Dataset entries
________________________

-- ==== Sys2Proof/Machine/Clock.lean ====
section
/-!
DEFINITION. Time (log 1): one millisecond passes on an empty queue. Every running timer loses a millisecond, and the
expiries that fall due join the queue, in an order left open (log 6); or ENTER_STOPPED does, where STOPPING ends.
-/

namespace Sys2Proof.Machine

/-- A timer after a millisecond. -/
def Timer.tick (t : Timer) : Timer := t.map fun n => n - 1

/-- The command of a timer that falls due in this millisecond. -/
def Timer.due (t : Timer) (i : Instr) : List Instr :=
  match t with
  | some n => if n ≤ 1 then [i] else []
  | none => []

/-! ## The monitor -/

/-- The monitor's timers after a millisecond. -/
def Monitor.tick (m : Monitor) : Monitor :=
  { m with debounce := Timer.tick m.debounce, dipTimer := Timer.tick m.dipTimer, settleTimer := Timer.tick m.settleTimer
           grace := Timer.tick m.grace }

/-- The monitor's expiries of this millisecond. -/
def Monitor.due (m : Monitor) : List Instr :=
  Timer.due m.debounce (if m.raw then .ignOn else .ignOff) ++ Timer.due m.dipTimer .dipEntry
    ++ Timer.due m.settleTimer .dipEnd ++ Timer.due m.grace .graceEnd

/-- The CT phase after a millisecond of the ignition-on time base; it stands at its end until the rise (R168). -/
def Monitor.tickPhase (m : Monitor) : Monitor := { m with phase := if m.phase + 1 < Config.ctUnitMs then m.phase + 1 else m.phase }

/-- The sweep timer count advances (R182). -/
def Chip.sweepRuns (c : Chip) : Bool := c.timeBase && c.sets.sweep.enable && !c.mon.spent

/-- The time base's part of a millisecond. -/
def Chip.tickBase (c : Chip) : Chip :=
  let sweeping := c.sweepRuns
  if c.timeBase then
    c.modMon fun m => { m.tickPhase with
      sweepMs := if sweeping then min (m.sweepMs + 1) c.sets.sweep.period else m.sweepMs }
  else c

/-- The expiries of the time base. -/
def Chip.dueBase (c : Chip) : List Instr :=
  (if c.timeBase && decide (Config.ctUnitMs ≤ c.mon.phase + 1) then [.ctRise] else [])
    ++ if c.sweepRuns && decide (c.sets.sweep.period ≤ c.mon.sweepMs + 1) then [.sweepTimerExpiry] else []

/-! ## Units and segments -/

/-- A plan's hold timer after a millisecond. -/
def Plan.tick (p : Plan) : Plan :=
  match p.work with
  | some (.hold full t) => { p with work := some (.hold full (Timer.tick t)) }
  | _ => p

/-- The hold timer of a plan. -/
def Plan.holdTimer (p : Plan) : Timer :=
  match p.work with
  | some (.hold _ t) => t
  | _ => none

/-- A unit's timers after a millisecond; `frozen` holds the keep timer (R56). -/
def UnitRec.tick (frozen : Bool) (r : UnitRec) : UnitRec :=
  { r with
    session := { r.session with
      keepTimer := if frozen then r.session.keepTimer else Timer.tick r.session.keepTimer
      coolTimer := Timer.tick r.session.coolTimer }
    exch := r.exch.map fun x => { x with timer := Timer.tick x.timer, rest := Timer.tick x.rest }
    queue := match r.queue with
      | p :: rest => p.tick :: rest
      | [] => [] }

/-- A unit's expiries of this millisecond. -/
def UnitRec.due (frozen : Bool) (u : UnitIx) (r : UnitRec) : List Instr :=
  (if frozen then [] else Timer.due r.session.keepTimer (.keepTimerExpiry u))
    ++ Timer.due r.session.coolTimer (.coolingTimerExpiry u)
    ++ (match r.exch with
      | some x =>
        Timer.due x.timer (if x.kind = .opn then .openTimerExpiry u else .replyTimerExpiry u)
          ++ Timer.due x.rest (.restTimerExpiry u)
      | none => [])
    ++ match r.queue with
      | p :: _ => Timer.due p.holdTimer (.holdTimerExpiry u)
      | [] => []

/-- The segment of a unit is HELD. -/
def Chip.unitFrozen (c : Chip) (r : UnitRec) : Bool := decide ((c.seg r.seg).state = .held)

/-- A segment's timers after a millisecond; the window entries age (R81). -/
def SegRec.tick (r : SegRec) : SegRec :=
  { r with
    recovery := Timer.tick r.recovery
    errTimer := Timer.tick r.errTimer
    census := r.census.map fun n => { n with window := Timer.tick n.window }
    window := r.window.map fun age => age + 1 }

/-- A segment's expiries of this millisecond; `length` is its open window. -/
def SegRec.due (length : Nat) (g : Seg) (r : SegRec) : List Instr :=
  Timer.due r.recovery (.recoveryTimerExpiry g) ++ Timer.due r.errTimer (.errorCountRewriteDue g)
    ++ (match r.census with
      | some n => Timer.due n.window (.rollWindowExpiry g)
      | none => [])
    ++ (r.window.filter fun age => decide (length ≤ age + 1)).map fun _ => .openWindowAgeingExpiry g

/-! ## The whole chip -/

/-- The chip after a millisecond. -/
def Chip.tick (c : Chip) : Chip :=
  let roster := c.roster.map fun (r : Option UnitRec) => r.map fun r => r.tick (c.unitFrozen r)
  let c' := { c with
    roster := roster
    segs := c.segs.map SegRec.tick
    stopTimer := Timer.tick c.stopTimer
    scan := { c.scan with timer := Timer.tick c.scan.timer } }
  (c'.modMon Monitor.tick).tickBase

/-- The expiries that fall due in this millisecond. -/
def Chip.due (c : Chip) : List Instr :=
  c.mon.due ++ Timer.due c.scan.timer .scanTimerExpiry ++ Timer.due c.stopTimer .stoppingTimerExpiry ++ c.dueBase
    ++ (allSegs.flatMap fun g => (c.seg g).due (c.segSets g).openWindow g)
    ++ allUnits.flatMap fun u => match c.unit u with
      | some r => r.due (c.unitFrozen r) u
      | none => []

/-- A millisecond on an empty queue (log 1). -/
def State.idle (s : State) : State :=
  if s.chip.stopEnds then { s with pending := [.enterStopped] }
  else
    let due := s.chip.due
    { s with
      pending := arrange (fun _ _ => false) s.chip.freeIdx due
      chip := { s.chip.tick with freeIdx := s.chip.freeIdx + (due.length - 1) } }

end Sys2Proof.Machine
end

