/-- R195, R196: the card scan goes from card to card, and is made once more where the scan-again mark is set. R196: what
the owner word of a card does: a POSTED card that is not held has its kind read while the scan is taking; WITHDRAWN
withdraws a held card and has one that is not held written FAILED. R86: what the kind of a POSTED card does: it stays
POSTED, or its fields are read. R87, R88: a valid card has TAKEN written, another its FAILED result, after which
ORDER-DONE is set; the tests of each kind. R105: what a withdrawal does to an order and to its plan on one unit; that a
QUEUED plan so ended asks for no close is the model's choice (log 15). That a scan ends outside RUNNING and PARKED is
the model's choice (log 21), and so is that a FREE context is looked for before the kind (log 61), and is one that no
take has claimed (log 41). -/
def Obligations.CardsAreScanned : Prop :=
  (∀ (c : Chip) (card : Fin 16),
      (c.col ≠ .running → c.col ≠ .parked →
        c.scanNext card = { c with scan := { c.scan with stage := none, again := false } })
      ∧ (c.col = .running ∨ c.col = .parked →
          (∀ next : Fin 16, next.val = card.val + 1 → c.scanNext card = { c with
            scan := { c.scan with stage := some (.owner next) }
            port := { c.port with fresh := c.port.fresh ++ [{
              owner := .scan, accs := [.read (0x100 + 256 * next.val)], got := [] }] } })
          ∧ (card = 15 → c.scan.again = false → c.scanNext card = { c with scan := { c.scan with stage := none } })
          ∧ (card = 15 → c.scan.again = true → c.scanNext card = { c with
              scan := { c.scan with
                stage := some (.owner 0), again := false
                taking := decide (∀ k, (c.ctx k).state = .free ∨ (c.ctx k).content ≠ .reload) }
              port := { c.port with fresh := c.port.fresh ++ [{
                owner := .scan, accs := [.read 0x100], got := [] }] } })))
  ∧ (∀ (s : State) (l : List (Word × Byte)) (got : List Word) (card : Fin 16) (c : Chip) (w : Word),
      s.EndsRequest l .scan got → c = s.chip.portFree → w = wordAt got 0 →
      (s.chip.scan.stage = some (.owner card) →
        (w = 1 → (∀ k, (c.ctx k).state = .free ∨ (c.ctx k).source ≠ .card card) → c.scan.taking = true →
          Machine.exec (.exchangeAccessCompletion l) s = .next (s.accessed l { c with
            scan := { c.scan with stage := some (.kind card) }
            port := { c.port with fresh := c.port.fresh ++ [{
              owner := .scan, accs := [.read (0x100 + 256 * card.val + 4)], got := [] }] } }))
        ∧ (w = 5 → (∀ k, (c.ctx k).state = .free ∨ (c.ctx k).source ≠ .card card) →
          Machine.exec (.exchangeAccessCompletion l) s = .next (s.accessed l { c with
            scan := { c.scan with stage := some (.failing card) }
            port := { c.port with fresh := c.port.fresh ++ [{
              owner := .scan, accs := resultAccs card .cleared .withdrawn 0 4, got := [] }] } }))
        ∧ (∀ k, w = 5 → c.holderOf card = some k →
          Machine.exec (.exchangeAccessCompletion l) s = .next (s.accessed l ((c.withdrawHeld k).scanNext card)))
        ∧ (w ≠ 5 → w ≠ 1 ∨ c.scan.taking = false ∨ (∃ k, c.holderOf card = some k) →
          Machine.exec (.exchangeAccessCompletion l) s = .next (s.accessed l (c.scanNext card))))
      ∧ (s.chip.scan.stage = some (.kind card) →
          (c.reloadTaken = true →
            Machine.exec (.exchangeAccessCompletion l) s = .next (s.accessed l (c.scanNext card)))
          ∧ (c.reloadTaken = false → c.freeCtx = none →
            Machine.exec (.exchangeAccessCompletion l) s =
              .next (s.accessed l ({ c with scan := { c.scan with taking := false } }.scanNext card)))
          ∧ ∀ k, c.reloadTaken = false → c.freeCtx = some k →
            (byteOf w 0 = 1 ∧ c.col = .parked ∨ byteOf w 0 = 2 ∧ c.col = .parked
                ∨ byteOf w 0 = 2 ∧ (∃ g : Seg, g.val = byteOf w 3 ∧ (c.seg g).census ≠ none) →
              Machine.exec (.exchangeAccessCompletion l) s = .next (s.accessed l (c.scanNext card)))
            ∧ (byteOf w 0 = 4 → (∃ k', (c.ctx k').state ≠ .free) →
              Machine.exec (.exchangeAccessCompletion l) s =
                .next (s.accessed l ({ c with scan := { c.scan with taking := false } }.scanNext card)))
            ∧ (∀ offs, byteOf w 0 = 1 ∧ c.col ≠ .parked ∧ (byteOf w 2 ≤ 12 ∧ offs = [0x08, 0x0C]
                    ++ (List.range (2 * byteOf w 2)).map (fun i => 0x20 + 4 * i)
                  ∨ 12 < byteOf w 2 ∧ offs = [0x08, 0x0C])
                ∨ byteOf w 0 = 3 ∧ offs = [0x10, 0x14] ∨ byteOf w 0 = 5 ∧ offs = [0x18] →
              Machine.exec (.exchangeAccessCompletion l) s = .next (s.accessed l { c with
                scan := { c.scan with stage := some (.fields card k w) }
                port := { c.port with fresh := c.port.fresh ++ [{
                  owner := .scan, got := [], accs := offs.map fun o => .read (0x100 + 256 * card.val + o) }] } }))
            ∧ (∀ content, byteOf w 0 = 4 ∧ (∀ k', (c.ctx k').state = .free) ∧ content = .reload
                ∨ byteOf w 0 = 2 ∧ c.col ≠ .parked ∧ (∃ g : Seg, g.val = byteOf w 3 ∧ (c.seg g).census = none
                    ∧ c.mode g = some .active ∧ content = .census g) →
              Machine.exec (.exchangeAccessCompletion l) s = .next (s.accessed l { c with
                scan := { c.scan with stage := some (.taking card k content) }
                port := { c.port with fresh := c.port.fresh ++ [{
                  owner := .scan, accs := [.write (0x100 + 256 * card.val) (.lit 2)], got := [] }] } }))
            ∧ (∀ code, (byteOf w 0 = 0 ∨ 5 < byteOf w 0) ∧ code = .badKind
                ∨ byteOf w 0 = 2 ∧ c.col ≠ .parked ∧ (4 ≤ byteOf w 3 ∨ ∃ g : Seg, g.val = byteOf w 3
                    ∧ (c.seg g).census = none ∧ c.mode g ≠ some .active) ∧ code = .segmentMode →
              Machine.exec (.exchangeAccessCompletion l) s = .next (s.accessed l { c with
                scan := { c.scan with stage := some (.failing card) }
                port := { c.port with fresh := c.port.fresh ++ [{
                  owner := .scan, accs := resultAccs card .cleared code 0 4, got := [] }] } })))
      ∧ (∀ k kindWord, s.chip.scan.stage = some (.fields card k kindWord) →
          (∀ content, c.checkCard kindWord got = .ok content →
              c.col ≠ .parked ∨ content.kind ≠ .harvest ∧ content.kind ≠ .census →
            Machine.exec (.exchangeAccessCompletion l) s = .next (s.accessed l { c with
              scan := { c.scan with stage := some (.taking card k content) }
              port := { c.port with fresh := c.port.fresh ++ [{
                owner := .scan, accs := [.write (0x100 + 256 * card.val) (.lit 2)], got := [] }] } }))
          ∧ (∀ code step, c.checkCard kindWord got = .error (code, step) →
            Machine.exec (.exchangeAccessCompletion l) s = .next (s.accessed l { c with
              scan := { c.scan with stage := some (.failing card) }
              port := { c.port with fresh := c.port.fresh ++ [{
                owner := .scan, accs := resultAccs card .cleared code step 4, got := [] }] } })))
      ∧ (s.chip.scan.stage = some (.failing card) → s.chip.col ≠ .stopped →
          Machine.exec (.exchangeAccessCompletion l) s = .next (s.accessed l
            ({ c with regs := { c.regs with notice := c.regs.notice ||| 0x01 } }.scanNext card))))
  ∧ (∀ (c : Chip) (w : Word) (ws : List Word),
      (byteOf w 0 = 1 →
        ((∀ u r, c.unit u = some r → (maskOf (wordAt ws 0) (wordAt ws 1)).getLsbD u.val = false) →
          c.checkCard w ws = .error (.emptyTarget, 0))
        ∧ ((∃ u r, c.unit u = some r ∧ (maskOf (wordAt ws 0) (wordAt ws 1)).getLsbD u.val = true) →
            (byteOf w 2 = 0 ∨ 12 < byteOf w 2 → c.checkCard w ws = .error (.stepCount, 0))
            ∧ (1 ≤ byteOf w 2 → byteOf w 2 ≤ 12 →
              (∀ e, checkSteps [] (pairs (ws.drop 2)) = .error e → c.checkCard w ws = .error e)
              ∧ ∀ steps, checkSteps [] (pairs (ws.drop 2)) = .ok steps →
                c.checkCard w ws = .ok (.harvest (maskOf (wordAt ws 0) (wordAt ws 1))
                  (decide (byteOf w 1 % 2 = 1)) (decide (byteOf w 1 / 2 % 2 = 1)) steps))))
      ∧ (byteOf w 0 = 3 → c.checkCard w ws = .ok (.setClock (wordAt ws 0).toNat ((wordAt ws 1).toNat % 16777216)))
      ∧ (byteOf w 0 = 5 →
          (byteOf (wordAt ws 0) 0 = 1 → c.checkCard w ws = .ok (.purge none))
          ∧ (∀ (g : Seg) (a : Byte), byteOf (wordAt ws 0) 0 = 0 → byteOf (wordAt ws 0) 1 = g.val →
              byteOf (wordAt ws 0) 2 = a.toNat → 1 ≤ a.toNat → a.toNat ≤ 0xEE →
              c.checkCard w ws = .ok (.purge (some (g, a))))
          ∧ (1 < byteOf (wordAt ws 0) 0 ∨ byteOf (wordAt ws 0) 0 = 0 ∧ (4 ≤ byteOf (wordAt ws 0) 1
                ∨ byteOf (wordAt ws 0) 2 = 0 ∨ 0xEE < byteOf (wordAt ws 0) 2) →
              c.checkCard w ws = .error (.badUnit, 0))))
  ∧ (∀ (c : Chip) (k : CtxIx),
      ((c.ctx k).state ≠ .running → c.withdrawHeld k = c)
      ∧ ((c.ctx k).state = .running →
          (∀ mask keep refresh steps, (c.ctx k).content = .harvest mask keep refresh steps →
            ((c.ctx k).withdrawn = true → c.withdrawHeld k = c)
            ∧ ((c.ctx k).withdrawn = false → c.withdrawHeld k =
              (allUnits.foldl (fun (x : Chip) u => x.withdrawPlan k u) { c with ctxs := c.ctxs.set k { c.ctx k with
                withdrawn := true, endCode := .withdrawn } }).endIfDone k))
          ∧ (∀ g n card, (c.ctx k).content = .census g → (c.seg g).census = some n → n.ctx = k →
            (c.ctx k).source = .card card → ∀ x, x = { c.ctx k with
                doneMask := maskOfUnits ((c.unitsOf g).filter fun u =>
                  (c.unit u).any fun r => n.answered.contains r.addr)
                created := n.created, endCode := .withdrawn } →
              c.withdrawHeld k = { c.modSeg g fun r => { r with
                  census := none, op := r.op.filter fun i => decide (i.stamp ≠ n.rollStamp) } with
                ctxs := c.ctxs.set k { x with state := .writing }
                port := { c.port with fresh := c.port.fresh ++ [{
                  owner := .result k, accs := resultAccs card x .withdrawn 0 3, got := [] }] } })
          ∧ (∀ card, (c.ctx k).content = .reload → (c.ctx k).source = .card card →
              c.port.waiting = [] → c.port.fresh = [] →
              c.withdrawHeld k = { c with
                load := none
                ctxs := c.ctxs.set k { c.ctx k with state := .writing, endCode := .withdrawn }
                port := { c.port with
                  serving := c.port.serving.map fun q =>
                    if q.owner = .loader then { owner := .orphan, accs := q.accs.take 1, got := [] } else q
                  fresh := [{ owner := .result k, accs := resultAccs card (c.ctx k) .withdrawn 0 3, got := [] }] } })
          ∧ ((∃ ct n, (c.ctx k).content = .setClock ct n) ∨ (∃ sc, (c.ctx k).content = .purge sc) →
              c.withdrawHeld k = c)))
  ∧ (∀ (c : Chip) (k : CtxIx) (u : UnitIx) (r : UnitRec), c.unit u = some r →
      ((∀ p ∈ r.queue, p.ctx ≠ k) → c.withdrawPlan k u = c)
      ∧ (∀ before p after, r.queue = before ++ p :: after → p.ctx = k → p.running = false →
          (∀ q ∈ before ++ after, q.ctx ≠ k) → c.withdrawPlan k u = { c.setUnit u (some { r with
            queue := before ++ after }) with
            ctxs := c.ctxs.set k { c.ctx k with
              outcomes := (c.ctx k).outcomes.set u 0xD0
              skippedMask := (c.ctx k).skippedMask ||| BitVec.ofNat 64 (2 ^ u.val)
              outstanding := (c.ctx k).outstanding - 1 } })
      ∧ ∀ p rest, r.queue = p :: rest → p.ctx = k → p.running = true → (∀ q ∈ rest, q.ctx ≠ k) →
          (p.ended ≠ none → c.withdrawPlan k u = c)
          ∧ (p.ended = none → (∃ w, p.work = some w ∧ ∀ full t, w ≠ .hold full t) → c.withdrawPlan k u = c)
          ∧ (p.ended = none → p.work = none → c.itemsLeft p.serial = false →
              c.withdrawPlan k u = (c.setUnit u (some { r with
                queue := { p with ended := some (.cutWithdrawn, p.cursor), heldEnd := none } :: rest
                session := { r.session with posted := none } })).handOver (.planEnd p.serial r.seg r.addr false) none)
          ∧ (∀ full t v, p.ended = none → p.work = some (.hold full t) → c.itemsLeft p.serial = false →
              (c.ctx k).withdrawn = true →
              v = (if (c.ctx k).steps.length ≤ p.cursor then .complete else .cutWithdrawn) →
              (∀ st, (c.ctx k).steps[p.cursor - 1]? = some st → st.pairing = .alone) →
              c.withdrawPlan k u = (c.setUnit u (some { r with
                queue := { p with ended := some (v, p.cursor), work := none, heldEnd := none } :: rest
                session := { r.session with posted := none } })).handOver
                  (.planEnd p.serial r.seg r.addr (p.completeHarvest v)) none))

________________________

Extract the lines above, from the first one through the one containing "def Timer.tick (t", and return only those, unchanged.

- [RESULT OF THE TASK]
-- ==== Sys2Proof/Machine/Clock.lean ====
section
/-!
DEFINITION. Time (log 1): one millisecond passes on an empty queue. Every running timer loses a millisecond, and the
expiries that fall due join the queue, in an order left open (log 6); or ENTER_STOPPED does, where STOPPING ends.
-/

namespace Sys2Proof.Machine

/-- A timer after a millisecond. -/
def Timer.tick (t : Timer) : Timer := t.map fun n => n - 1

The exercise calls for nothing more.